Indicative dates for alpha release, beta release and operational release

e-Gates were first introduced to the UK as a pilot in late 2008 at Manchester and Stansted Airports. Following the success of the pilot and receipt of a ministerial mandate, a roll-out programme commenced in January 2009, which resulted in the installation of e-Gates at a further 8 ports by that summer (making 10 in total). A further 5 terminals were added to the e-Gate portfolio by July 2011, this included all Heathrow terminals and Gatwick South.

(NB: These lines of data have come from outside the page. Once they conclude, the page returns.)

-- ==== Sys2Proof/Machine/FrameDecoder.lean ====
section
/-! DEFINITION. The frame decoder and checksum validator (43_decode.md): a pure function from the samples and three
configuration values to a result, exact in integers, and the publication of a successful result (R196). -/

namespace Sys2Proof.Machine

/-- What a successful decode gives (R190); `hum` and `temp` are exact tenths (R199). -/
structure Frame where
  h    : Half
  t    : Half
  c    : BitVec 8
  hum  : Int
  temp : Int
  tneg : Bool
  deriving DecidableEq, Repr

/-- The result of a decode (R190). -/
inductive DecodeResult
  | ok (f : Frame)
  | insufficientData
  | checksumError
  deriving DecidableEq, Repr

/-- R190: the result's code, 0, 4 or 5. -/
def DecodeResult.code : DecodeResult → ErrCode
  | .ok _ => .none
  | .insufficientData => .insufficientData
  | .checksumError => .checksumError

/-- R191: the duration that BITPH selects: the low one, or the high one if set. -/
def selectedDuration (bitph : Bool) (q : Sample) : Half := if bitph then q.high else q.low

/-- R191: a selected duration below the threshold is a 0, otherwise a 1. -/
def sampleBit (bitph : Bool) (thr : Half) (q : Sample) : Bool :=
  decide (thr.toNat ≤ (selectedDuration bitph q).toNat)

/-- R90, R191: frame bit `f[j]` comes from sample `s[j+1]`; sample 0, the marker, is skipped. -/
def frameBit (bitph : Bool) (thr : Half) (ss : List Sample) (j : Nat) : Bool :=
  sampleBit bitph thr (ss.getD (j + 1) ⟨0, 0⟩)

/-- R192: `Σ_{k=0..n-1} f[start + k] << (n-1-k)`, most significant bit first. -/
def gatherBits (f : Nat → Bool) (start : Nat) : Nat → Nat
  | 0 => 0
  | n + 1 => (f start).toNat * 2 ^ n + gatherBits f (start + 1) n

/-- R192: humidity_raw, from frame bits 0..15. -/
def humidityRaw (f : Nat → Bool) : Half := BitVec.ofNat 16 (gatherBits f 0 16)

/-- R192: temperature_raw, from frame bits 16..31. -/
def temperatureRaw (f : Nat → Bool) : Half := BitVec.ofNat 16 (gatherBits f 16 16)

/-- R192: checksum, from frame bits 32..39. -/
def checksumField (f : Nat → Bool) : BitVec 8 := BitVec.ofNat 8 (gatherBits f 32 8)

/-- Bits 15:8 of a frame field. -/
def highByte (v : Half) : Nat := v.toNat / 256

/-- Bits 7:0 of a frame field. -/
def lowByte (v : Half) : Nat := v.toNat % 256

/-- R193: `(H[15:8] + H[7:0] + T[15:8] + T[7:0]) mod 256`. -/
def frameChecksum (h t : Half) : BitVec 8 :=
  BitVec.ofNat 8 (highByte h + lowByte h + highByte t + lowByte t)

/-- R194 (PROFILE 0): the sign flag, T[15]. -/
def signFlag (t : Half) : Bool := t.getLsbD 15

/-- R194 (PROFILE 0): T[14:0]. -/
def magnitude (t : Half) : Nat := t.toNat % 2 ^ 15

/-- R194, R195: the conversion: `(hum, temp, tneg)` under PROFILE 0 (sign-magnitude tenths) or PROFILE 1 (integer byte and
tenths byte). -/
def convert (profile : Bool) (h t : Half) : Int × Int × Bool :=
  if profile then
    ((10 * highByte h + lowByte h : Nat), (10 * highByte t + lowByte t : Nat), false)
  else
    ((h.toNat : Int), if signFlag t then -(magnitude t : Int) else (magnitude t : Int), signFlag t)

/-- R190: `Decode(s, profile, bitph, thr)`: the length first, then the checksum, then the conversion. -/
def decodeFrame (ss : List Sample) (profile bitph : Bool) (thr : Half) : DecodeResult :=
  if ss.length < Config.minSamples then .insufficientData
  else
    let f := frameBit bitph thr ss
    let h := humidityRaw f
    let t := temperatureRaw f
    let c := checksumField f
    if c ≠ frameChecksum h t then .checksumError
    else
      let v := convert profile h t
      .ok { h := h, t := t, c := c, hum := v.1, temp := v.2.1, tneg := v.2.2 }

/-- R105, R165: the decode of a buffer under an instance's CFG.PROFILE, CFG.BITPH and BIT_THR[15:0]. -/
def decodeBuffer (x : Engine) (b : CapBuf) : DecodeResult :=
  decodeFrame b.samples (cfgProfile x.cfg) (cfgBitph x.cfg) (low16 x.bitThr)

/-- R196: `write_results(r)`. -/
def writeResults (f : Frame) (x : Engine) : Engine :=
  { x with
    resHum := BitVec.ofInt 32 f.hum
    resTemp := BitVec.ofInt 32 f.temp
    resRaw := f.h ++ f.t
    resCsum := f.c
    tneg := f.tneg
    valid := true }

/-- R105, R165: `if r is ok: write_results(r)`; R197: otherwise no result is written. -/
def publish (r : DecodeResult) (x : Engine) : Engine :=
  match r with
  | .ok f => writeResults f x
  | .insufficientData => x
  | .checksumError => x

end Sys2Proof.Machine
end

From 2013, we will seek to put in place a single contract which will provide a call-off arrangement to deliver the 2nd generation of e-Gates. Our aim is to establish automation as the primary clearance route for low risk passengers. This single contract arrangement will provide a streamlined route for the purchase of new or replacement e-Gates (and support and maintenance) by Border Force, Port Operators or other relevant parties. Future e-Gate installations will be prioritised, based on clear business need and expected benefits.

There are ambitious plans in place for expansion of and improvements to the e-Gates between now and 2016. More users will automatically become eligible – with all EEA passport holders having passports with chips by 2017 – and we also intend to enable holders of other ID documents to use the gates. We are developing a simpler and easier one-step process, making the gates faster, and ensuring the design is intuitive and based on best practice from the UK and overseas

Description of how the work to develop the exemplar will embed and enhance digital capability in the Home Office

e-Gates are a powerful example of how technology can deliver real improvements to the customer experience whilst significantly increasing operational efficiency (by reducing queues at immigration and enabling immigration officials to focus on passengers arriving in the UK from higher-risk territories).

The Border Technology Programme (BTP) is establishing a model for Fast Delivery and innovation that will serve as an example of best practice for the whole Home Office family.

Technologies being explored and developed as part of the BTP – such as the facial recognition software – will inform the development of solutions across other Home Office programmes and services.